WHAT THE TASK REQUIRES
Find the lines in these entries that include the word "rcases" and state how many there are, with no other words.

Collected data entries
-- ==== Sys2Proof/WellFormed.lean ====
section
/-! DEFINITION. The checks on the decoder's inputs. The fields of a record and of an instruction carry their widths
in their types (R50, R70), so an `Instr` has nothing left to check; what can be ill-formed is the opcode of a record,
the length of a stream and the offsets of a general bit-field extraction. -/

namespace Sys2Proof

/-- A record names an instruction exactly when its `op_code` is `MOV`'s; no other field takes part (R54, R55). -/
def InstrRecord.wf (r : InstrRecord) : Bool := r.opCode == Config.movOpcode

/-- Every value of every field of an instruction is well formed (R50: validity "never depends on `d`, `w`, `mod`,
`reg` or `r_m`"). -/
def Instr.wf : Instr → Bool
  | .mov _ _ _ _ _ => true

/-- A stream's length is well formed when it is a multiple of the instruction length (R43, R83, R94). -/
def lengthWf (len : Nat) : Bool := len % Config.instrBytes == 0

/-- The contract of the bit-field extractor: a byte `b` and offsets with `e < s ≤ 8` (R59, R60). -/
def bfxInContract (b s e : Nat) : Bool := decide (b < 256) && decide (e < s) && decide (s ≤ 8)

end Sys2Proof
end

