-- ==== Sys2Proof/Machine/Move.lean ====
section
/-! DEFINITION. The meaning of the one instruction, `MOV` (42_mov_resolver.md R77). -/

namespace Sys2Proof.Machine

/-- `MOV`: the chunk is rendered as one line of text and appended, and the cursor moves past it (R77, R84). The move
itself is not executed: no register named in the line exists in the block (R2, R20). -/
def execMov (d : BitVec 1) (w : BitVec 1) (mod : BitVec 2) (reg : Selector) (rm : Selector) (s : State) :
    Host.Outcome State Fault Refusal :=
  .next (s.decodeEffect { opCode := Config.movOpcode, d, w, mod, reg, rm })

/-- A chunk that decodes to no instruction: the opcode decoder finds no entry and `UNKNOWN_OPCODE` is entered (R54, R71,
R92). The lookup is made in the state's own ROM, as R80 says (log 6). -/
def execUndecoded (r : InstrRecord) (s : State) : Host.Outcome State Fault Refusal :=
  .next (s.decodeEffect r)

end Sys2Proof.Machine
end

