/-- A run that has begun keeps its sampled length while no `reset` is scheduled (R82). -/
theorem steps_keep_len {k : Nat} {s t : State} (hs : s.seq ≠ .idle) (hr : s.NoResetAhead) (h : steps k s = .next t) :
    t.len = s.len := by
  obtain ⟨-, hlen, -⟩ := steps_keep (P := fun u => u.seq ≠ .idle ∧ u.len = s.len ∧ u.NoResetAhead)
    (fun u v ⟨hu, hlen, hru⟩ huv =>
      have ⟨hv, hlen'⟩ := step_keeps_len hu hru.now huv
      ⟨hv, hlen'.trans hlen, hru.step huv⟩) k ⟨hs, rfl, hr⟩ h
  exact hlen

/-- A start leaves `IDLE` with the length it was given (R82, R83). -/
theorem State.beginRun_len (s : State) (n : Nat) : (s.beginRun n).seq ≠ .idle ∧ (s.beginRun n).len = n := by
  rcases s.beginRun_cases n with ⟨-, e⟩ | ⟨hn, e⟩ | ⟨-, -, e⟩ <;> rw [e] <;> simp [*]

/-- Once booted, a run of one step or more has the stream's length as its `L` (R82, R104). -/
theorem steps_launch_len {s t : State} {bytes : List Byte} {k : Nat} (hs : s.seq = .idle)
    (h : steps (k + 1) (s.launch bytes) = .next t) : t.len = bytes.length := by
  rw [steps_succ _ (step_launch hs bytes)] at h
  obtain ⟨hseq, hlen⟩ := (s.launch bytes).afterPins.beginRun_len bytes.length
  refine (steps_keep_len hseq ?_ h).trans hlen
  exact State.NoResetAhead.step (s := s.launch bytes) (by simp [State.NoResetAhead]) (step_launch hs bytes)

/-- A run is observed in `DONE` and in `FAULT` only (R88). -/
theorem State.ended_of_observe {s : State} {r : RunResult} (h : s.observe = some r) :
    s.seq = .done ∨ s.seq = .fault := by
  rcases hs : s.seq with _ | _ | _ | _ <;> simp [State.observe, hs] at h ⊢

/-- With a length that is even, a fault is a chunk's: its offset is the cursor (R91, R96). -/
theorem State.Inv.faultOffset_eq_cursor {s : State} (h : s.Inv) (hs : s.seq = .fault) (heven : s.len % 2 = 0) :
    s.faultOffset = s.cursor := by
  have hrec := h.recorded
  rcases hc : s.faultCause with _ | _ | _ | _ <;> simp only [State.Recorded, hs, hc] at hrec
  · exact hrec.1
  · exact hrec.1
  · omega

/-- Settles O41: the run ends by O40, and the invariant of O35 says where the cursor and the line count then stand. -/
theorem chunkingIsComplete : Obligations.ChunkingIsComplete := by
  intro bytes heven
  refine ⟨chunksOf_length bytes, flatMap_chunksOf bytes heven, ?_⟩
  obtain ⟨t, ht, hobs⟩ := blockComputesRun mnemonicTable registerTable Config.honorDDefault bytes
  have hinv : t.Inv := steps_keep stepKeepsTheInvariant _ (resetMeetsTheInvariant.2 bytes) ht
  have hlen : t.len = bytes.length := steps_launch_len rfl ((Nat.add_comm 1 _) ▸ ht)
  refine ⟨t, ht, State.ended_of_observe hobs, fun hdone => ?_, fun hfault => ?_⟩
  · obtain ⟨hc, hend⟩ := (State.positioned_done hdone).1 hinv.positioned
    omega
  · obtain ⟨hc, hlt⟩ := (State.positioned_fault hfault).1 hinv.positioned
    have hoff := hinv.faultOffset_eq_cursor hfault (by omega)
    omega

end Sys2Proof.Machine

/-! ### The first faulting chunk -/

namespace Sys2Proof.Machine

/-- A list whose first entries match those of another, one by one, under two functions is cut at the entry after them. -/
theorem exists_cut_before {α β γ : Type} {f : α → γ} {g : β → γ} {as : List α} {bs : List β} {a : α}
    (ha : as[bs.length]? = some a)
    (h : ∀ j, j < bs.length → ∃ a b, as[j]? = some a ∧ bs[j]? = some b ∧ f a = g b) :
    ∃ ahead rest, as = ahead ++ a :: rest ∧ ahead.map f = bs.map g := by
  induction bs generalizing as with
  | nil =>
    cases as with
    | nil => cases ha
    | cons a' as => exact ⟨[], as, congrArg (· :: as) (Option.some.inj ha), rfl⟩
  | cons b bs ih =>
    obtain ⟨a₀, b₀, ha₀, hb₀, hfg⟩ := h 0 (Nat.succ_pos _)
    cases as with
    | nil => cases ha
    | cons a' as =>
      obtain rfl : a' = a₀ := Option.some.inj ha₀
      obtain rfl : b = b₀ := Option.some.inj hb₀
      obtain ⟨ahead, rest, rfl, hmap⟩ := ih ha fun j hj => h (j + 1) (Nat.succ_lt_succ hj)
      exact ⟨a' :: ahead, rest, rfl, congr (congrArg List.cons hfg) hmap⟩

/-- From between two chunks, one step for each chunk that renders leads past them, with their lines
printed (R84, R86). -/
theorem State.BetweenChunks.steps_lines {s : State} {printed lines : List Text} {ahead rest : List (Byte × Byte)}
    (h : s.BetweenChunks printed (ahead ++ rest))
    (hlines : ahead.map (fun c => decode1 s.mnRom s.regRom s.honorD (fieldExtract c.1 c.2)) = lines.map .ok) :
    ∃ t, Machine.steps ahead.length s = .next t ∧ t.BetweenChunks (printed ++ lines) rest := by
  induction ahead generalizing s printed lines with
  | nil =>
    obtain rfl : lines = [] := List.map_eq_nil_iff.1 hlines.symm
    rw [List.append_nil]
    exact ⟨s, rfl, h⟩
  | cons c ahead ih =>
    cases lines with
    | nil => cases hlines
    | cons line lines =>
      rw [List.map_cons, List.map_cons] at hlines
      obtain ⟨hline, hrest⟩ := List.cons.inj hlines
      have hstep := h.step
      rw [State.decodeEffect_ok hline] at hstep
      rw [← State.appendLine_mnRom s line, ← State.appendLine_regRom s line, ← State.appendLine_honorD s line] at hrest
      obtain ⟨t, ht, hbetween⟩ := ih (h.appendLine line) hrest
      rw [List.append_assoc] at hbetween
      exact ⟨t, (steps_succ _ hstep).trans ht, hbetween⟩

OUTPUT OF THE EXERCISE
3